YoungLove92 Posted November 3, 2010 Posted November 3, 2010 im 18, i have anxiety but its not diagnosed anxiety... i have always had periods when i get really down and im very hard on myself... i dont kno if i have depression, i tell my mom everything but she has no idea about this and i dont want her too.. i have been thinking alot when i get down and i always think about suicide and how everyones better off without me... nd when i think about it.. i just can never picture myself actually going through with it.. ever.. but i still think about it and at times i rly truely want to, but then i just could never do it... idk if this is related to depression... when i have looked it up it says u need to be depressed for like 2 weeks and im not.. i go two three days being upset then im fine for a few days then go back to being upset.. some times im not upset for even weeks before i have a spell of being upset for a day or two.. i dont ever really see a reason for me being upset i just am. i have very poor self esteem which doesnt help, and this is rly the first time im posting about it... i have one friend that i talk to about it but he's far away.. i hide how i feel from others because i dont want to be a bother or ruin thier day.. i dont wanna be an attention hog.. and i have always cried pretty easily.. and sometimes i cry for no reason at all... and my anxiety makes things worse.. my family knows i have anxiety and im trying to keep it in control so i dont have to go on meds... i honestly dont wanna go on meds and i dont want my mom or friends to kno im like this.. is there anything i can do?.. and is it a problem for me to think like this even tho i wouldnt go through with it?.. Thank you:bunny:
dreamingoftigers Posted November 5, 2010 Posted November 5, 2010 Sorry to hear that you are going through this. It really does sound like depression. There are free counseling resources out there, perhaps even talking to someone for an hour or so would help. There are also books available for boosting your self-esteem.
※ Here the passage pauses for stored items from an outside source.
omit hu in
/-- xcfg reads its descriptor (R203). -/
theorem Due.configure (hk : o.kind = .cfg) {e : Dword} (he : e = if c.src = .queue then c.operand else (setOf c.s).base)
    (hown : OwnAt 64 ⟨e, false⟩) (hin : ownOff ⟨e, false⟩ + 128 ≤ 0x200000) : Performs s k c .performed 0 fun t d =>
      t.writes = s.writes ∧ d.new = some (BitVec.ofNat 1024 (elemVal s (c.src.writer k.val) k.val 128 ⟨e, false⟩)) := by
  have hop : c.op?.getD (setOf c.s).base = e := by
    rw [he]
    unfold Cmd.op?
    by_cases hq : c.src = .queue
    · rw [if_pos hq, hq]
      rfl
    · have hne : (c.src == .queue) = false := by simpa using hq
      rw [if_neg hq, hne]
      rfl
  have hplace := hown.place (m := 128) (by omega) hin
  have hloc := hown.located (by omega) (withDue s rest) k.val c .read
  have hval := ownNat_elemLoc (withDue s rest) (c.src.writer k.val) k.val 128 ⟨e, false⟩
  generalize elemLoc k.val ⟨e, false⟩ = l at hloc hval
  have hr : runKind k.val c o { s := withDue s rest, lines := c.lines } =
      (⟨({ s := withDue s rest, lines := c.lines } : XAcc).count k.val l 128, 0, none⟩, none,
        some (BitVec.ofNat 1024 (elemVal (withDue s rest) (c.src.writer k.val) k.val 128 ⟨e, false⟩))) := by
    unfold runKind
    rw [hk]
    dsimp only
    rw [hop, hplace]
    dsimp only
    rw [hloc]
    dsimp only
    rw [hval]
  obtain ⟨t, d, hstep, hmem, hd, hst, hprog, hw, -, -, -, hnew⟩ := h.sends_none (u := withDue s rest) hr rfl (count_keeps ..).2
    (by rw [(count_keeps ..).1]; exact .refl) rfl rfl
  rw [hk] at hst
  exact ⟨t, d, hstep, hmem, hd, hst, hprog, hw, hnew⟩

end

end Sys2Proof.Machine
end

section
/-! O38: transfer commands access the elements of their descriptors, one by one. -/

namespace Sys2Proof.Machine

open Sys2Proof.Safety

/-- Writes of a list of values at locations, as the statement counts them. -/
theorem sendsWrites_map {α : Type} {s : State} {k : CoreIx} {c : Cmd} {n : Nat} {es : List α} {loc v : α → Nat}
    (h : SendsWrites s k c es.length fun ws => sentBytes ws = es.flatMap fun e => bytesAt n (loc e) (v e)) :
    SendsWrites s k c (es.map fun e => (loc e, v e)).length fun ws =>
      sentBytes ws = (es.map fun e => (loc e, v e)).flatMap fun p => bytesAt n p.1 p.2 := by
  rw [List.length_map, List.flatMap_map]
  exact h

end Sys2Proof.Machine

section

open Sys2Proof Sys2Proof.Machine Sys2Proof.Safety

/-- Settles O38: by the run of each kind of command over its elements, with what it has gathered as the invariant of the walk. -/
theorem transferCommandsMoveTheirElements : Obligations.TransferCommandsMoveTheirElements := by
  unfold Obligations.TransferCommandsMoveTheirElements
  intro s k rest c o hdue hcmd hop hst hp hix hblocked hfault hacq hm hu x y z own at_ performs f nib n bytes sent sends writes value
  have h : Due s k rest c o := ⟨hdue, hcmd, hop, hst, hblocked, hfault, hacq⟩
  refine ⟨fun hnib hfs => ⟨?_, ?_, ?_, ?_⟩, ?_, ?_, ?_, ?_⟩
  · intro hk hsrc hdst
    exact sendsWrites_map (h.copy hp hm hu hnib rfl hfs hk hsrc hdst)
  · intro hk hsrc hdst cs hcs hwin
    exact h.multicast hp hm hu hnib rfl hfs hk hsrc hdst hcs hwin
  · intro hk ctx hsrc hfmt hn hctx
    exact h.put hu hnib hfs hk hsrc hfmt hn hctx
  · intro fi ni is hni hpair
    refine ⟨?_, ?_⟩
    · intro hk hin rows hsrc hdst
      exact sendsWrites_map (h.gather hp hm hu hnib rfl hfs hix rfl hni hpair rfl hk hin hsrc hdst)
    · intro hk hin rows hdst hsrc
      exact sendsWrites_map (h.scatter hp hm hu hnib rfl hfs hix rfl hni hpair rfl hk hin hdst hsrc)
  · intro hk hnib hfmt hdst
    exact sendsWrites_map (h.fill hp hm hu hnib rfl hk hfmt hdst)
  · intro op ret hk w ps hw hsrc hdst
    exact h.accumulate hp hk hw hsrc hdst
  · intro hk hsrc l u hl
    obtain ⟨t, d, hstep, hmem, hd, hst, hprog, hcomb, hw⟩ := h.combine hu hk hsrc hl
    exact ⟨t, d, hstep, hmem, hd, hst, hprog, _, hcomb, hw, rfl, BitVec.extractLsb'_toNat .., rfl, (kept_xLocate hl).cmdRef c, rfl, rfl⟩
  · intro hk e he hown hin
    exact h.configure hk he hown hin

end
end

section
/-! SUPPORT. The data words of V (R339 to R367): resolution, the lanes they write, and their issue (`dataV`), whatever their effect
computes. Proofs about words of V cite these and do not unfold the issue. -/

namespace Sys2Proof.Machine

/-! ### Register elements -/

theorem mget_mdel {β : Type} (m : Map β) (k i : Nat) (d : β) : mget (mdel m k) i d = if i = k then d else mget m i d := by
  induction m with
  | nil => simp [mdel, mget]
  | cons e t ih =>
    obtain ⟨j, v⟩ := e
    unfold mdel at ih ⊢
    rw [List.filter_cons]
    by_cases hj : j = k
    · rw [if_neg (by simp [hj]), ih]
      by_cases hi : i = k
      · rw [if_pos hi, if_pos hi]
      · rw [if_neg hi, if_neg hi, mget, if_neg (by omega)]
    · rw [if_pos (by simp [hj]), mget, ih, mget]
      by_cases hi : i = k
      · rw [if_neg (by omega), if_pos hi, if_pos hi]
      · rw [if_neg hi, if_neg hi]

@[simp] theorem mget_mset0_self (m : Map Nat) (k v : Nat) : mget (mset0 m k v) k 0 = v := by
  unfold mset0
  split
  · rw [mget_mdel, if_pos rfl]
    exact Eq.symm ‹v = 0›
  · exact mget_mset_self ..

theorem mget_mset0_ne (m : Map Nat) {k i : Nat} (v : Nat) (h : i ≠ k) : mget (mset0 m k v) i 0 = mget m i 0 := by
  unfold mset0
  split
  · rw [mget_mdel, if_neg h]
  · exact mget_mset_ne m v 0 h

/-! ### Lists of results -/

theorem collect_length {α β : Type} {f : α → Except EStop β} {l : List α} {r : List β} (h : collect f l = .ok r) : r.length = l.length := by
  induction l generalizing r with
  | nil =>
    rw [collect] at h
    cases h
    rfl
  | cons a t ih =>
    rw [collect] at h
    cases ha : f a with
    | error z => simp [ha] at h
    | ok b =>
      cases ht : collect f t with
      | error z => simp [ha, ht, Except.map] at h
      | ok bs =>
        simp only [ha, ht, Except.map, Except.ok.injEq] at h
        rw [← h, List.length_cons, List.length_cons, ih ht]

/-! ### Positions -/

theorem shapeOf_cols_le (w : Word) : (shapeOf w).cols ≤ 64 := by
  have := (w.extractLsb' 8 6).isLt
  simp only [shapeOf]
  omega

theorem shapeOf_cc_lt (w : Word) : (shapeOf w).cc < 64 := (w.extractLsb' 18 6).isLt

theorem VShape.pos_nodup (x : VShape) (kind : BitVec 2) : (x.pos kind).Nodup := by
  unfold VShape.pos
  split
  · exact List.nodup_range.map fun a b h => congrArg Prod.snd h
  · exact List.nodup_range.map fun a b h => congrArg Prod.fst h
  · exact List.nodup_range.product List.nodup_range

/-- Every position of a shape lies in one of the 64 columns. -/
theorem pos_col_lt {w : Word} {kind : BitVec 2} {p : Nat × Nat} (h : p ∈ (shapeOf w).pos kind) : p.2 < 64 := by
  have hcols := shapeOf_cols_le w
  unfold VShape.pos upto at h
  split at h
  · obtain ⟨c, hc, rfl⟩ := List.mem_map.1 h
    exact (List.mem_range.1 hc).trans_le hcols
  · obtain ⟨r, -, rfl⟩ := List.mem_map.1 h
    exact shapeOf_cc_lt w
  · obtain ⟨r, -, hr⟩ := List.mem_flatMap.1 h
    obtain ⟨c, hc, rfl⟩ := List.mem_map.1 hr
    exact (List.mem_range.1 hc).trans_le hcols

theorem lane_inj {r : Nat} {p q : Nat × Nat} (hp : p.2 < 64) (hq : q.2 < 64) (h : lane r p = lane r q) : p = q := by
  unfold lane at h
  exact Prod.ext (by omega) (by omega)

/-! ### Resolution -/

theorem portUse_length {s : State} {k port skip n : Nat} {u : PUse} (h : s.portUse k port skip n = .ok u) : u.elems.length = n := by
  unfold State.portUse at h
  split at h
  · cases h
  next p hp =>
    dsimp only at h
    split at h
    · cases h
    · cases hes : collect (s.portElem k p (vaSet (vget (s.core k).vx.sets p.set 0#1024))) ((upto n).map fun i => p.pos + skip + i) with
      | error z => simp [hes, Except.map] at h
      | ok es =>
        simp only [hes, Except.map, Except.ok.injEq] at h
        rw [← h]
        simpa [upto] using collect_length hes

/-- What a word has resolved to (R348): the shape and the vector state it found, its positions, and of its output port, which it has
only where its destination names one, an element for each destination position. -/
structure Resolved (s : State) (w : VSpec) (n : VIn) : Prop where
  k : n.k = s.cur.k.val
  sh : n.sh = s.shape
  x : n.x = s.me.vx
  word : n.w = w
  dpos : n.dpos = s.shape.pos w.dkind
  out_none : ∀ r, w.d.bind vopReg = some r → n.out = none
  out_some : ∀ u, n.out = some u → u.elems.length = n.dpos.length

theorem resolved_of_vIn {s : State} {w : VSpec} {n : VIn} (h : s.vIn w = .ok n) : Resolved s w n := by
  unfold State.vIn at h
  dsimp only at h
  split at h
  · cases h
  · split at h
    · cases h
    · split at h
      next i hd =>
        split at h
        · cases h
        next u hu =>
          split at h
          · cases h
          · cases h
            exact ⟨rfl, rfl, rfl, rfl, rfl, fun r hr => by simp [hd, vopReg] at hr, fun v hv => Option.some.inj hv ▸ portUse_length hu⟩
      next =>
        cases h
        exact ⟨rfl, rfl, rfl, rfl, rfl, fun _ _ => rfl, nofun⟩

end Sys2Proof.Machine

namespace Sys2Proof.Safety

open Sys2Proof.Machine

/-! ### The lanes of a word -/

theorem mem_dpos_of_mem_vLanes {n : VIn} {p : (Nat × Nat) × Nat} (h : p ∈ vLanes n) : p.1 ∈ n.dpos ∧ p.2 < n.dpos.length := by
  obtain ⟨-, hlt, heq⟩ := List.mem_zipIdx (List.mem_filter.1 h).1
  exact ⟨heq ▸ List.getElem_mem _, by omega⟩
ReggieAlex Posted November 5, 2010 Posted November 5, 2010 I honestly feel that at 18 you are too young to deal with this on your own. You may not want to talk to your mom, but I do suggest you talk to somebody you really trust, like a good Minister of Religion or Counselor. Here is one thing you may not know, but should. These things get worst if you do not nip them in the bud now. So, don't delay because delay is danger, as these situations tend to ruin relationships too. So, get to it. Talk to someone who can really help you in the next 24 hours. Commit to it and go. My best, ReggieAlex
Author YoungLove92 Posted November 6, 2010 Author Posted November 6, 2010 thnx so much i appericiate the replys.. i will look into talking to someone, i have noticed it has kinda gotten worse more recently.. i have been looking into talking to like a Counselor at my school or theres this grp at my church that i might join to talk to ppl about this.. so i will look further into getting involved.. Ty!